**TASK PROMPT**
Nothing outside the stretch is wanted. Repeat exactly the lines of the listing below from the one that contains "theorem memZero_within (cap" through the one that contains "A field depends", both ends included.

**RECORDS TO USE**
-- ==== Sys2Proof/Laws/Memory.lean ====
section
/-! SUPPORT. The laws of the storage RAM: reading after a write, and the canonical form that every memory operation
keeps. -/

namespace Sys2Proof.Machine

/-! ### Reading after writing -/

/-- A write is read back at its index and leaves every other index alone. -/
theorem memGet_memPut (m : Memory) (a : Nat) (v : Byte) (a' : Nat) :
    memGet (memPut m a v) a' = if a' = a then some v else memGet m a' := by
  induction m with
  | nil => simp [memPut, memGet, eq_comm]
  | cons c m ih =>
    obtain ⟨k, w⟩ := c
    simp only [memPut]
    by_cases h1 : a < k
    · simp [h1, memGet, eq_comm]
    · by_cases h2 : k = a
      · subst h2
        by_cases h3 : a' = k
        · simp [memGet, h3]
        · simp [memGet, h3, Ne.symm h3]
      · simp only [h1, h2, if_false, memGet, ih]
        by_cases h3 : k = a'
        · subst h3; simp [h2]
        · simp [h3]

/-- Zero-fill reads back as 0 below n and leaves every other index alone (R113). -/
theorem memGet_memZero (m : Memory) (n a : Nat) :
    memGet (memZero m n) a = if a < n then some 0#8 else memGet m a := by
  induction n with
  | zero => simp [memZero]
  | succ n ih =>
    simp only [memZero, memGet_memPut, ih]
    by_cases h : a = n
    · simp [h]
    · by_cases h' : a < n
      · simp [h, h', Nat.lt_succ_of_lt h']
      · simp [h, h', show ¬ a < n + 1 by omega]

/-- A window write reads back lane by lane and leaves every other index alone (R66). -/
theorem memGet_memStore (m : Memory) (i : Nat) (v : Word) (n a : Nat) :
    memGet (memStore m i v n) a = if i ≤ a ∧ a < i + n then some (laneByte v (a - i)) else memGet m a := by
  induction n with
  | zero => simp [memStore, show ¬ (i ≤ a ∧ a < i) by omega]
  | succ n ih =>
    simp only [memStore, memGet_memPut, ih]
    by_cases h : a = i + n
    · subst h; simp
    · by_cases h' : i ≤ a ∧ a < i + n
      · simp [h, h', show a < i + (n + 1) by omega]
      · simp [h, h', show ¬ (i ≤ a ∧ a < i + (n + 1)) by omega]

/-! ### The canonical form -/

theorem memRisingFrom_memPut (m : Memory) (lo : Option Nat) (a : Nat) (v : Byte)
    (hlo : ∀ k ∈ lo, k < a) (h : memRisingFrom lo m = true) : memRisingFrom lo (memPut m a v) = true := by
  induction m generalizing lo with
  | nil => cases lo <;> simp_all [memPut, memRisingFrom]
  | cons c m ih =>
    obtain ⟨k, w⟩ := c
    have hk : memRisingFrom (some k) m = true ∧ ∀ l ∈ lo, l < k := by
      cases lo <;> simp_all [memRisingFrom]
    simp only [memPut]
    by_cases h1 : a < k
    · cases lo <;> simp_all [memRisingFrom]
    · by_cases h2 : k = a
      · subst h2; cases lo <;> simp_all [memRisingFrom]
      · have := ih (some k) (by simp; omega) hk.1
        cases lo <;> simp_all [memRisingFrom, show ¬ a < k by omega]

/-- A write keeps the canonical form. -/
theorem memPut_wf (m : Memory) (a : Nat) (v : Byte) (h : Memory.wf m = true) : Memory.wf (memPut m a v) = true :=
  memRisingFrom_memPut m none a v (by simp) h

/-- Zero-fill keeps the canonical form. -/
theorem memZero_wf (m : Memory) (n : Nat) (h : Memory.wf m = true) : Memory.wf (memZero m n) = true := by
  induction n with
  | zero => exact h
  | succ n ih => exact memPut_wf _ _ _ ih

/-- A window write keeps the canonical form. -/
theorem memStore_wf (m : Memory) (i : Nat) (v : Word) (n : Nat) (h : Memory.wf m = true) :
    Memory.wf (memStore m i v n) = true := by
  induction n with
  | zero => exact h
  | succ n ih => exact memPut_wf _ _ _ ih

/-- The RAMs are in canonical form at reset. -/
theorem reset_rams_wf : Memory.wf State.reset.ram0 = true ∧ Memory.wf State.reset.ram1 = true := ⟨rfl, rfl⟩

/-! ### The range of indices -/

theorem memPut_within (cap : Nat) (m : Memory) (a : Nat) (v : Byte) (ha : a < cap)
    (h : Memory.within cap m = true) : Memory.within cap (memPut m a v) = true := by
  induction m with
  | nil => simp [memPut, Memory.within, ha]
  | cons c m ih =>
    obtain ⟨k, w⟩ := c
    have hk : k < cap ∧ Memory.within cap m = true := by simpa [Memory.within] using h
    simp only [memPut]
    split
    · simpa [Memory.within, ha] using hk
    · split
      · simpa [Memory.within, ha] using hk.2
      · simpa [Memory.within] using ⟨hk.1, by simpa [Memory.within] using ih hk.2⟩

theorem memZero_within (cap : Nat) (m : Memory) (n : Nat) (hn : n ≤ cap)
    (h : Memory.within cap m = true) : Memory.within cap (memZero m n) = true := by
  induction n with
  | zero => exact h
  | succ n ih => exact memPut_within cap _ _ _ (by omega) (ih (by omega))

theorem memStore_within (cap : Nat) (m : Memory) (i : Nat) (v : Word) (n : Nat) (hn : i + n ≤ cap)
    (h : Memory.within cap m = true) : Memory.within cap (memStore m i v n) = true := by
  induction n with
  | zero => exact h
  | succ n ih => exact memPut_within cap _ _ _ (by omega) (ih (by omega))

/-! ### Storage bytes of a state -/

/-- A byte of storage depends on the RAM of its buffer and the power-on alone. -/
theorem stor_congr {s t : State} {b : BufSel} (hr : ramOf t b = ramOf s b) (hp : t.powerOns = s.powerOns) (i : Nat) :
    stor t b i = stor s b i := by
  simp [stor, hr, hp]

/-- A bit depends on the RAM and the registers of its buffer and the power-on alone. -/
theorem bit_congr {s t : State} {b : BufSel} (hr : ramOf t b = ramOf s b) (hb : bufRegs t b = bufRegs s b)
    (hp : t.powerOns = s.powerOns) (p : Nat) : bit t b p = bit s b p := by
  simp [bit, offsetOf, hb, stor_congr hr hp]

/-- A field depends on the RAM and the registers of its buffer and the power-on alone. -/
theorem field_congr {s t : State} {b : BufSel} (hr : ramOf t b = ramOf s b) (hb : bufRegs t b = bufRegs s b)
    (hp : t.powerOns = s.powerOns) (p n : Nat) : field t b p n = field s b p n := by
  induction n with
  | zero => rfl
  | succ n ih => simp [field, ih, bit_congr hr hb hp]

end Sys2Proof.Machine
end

**SOLUTION TO THIS TASK**
theorem memZero_within (cap : Nat) (m : Memory) (n : Nat) (hn : n ≤ cap)
    (h : Memory.within cap m = true) : Memory.within cap (memZero m n) = true := by
  induction n with
  | zero => exact h
  | succ n ih => exact memPut_within cap _ _ _ (by omega) (ih (by omega))

theorem memStore_within (cap : Nat) (m : Memory) (i : Nat) (v : Word) (n : Nat) (hn : i + n ≤ cap)
    (h : Memory.within cap m = true) : Memory.within cap (memStore m i v n) = true := by
  induction n with
  | zero => exact h
  | succ n ih => exact memPut_within cap _ _ _ (by omega) (ih (by omega))

/-! ### Storage bytes of a state -/

/-- A byte of storage depends on the RAM of its buffer and the power-on alone. -/
theorem stor_congr {s t : State} {b : BufSel} (hr : ramOf t b = ramOf s b) (hp : t.powerOns = s.powerOns) (i : Nat) :
    stor t b i = stor s b i := by
  simp [stor, hr, hp]

/-- A bit depends on the RAM and the registers of its buffer and the power-on alone. -/
theorem bit_congr {s t : State} {b : BufSel} (hr : ramOf t b = ramOf s b) (hb : bufRegs t b = bufRegs s b)
    (hp : t.powerOns = s.powerOns) (p : Nat) : bit t b p = bit s b p := by
  simp [bit, offsetOf, hb, stor_congr hr hp]

/-- A field depends on the RAM and the registers of its buffer and the power-on alone. -/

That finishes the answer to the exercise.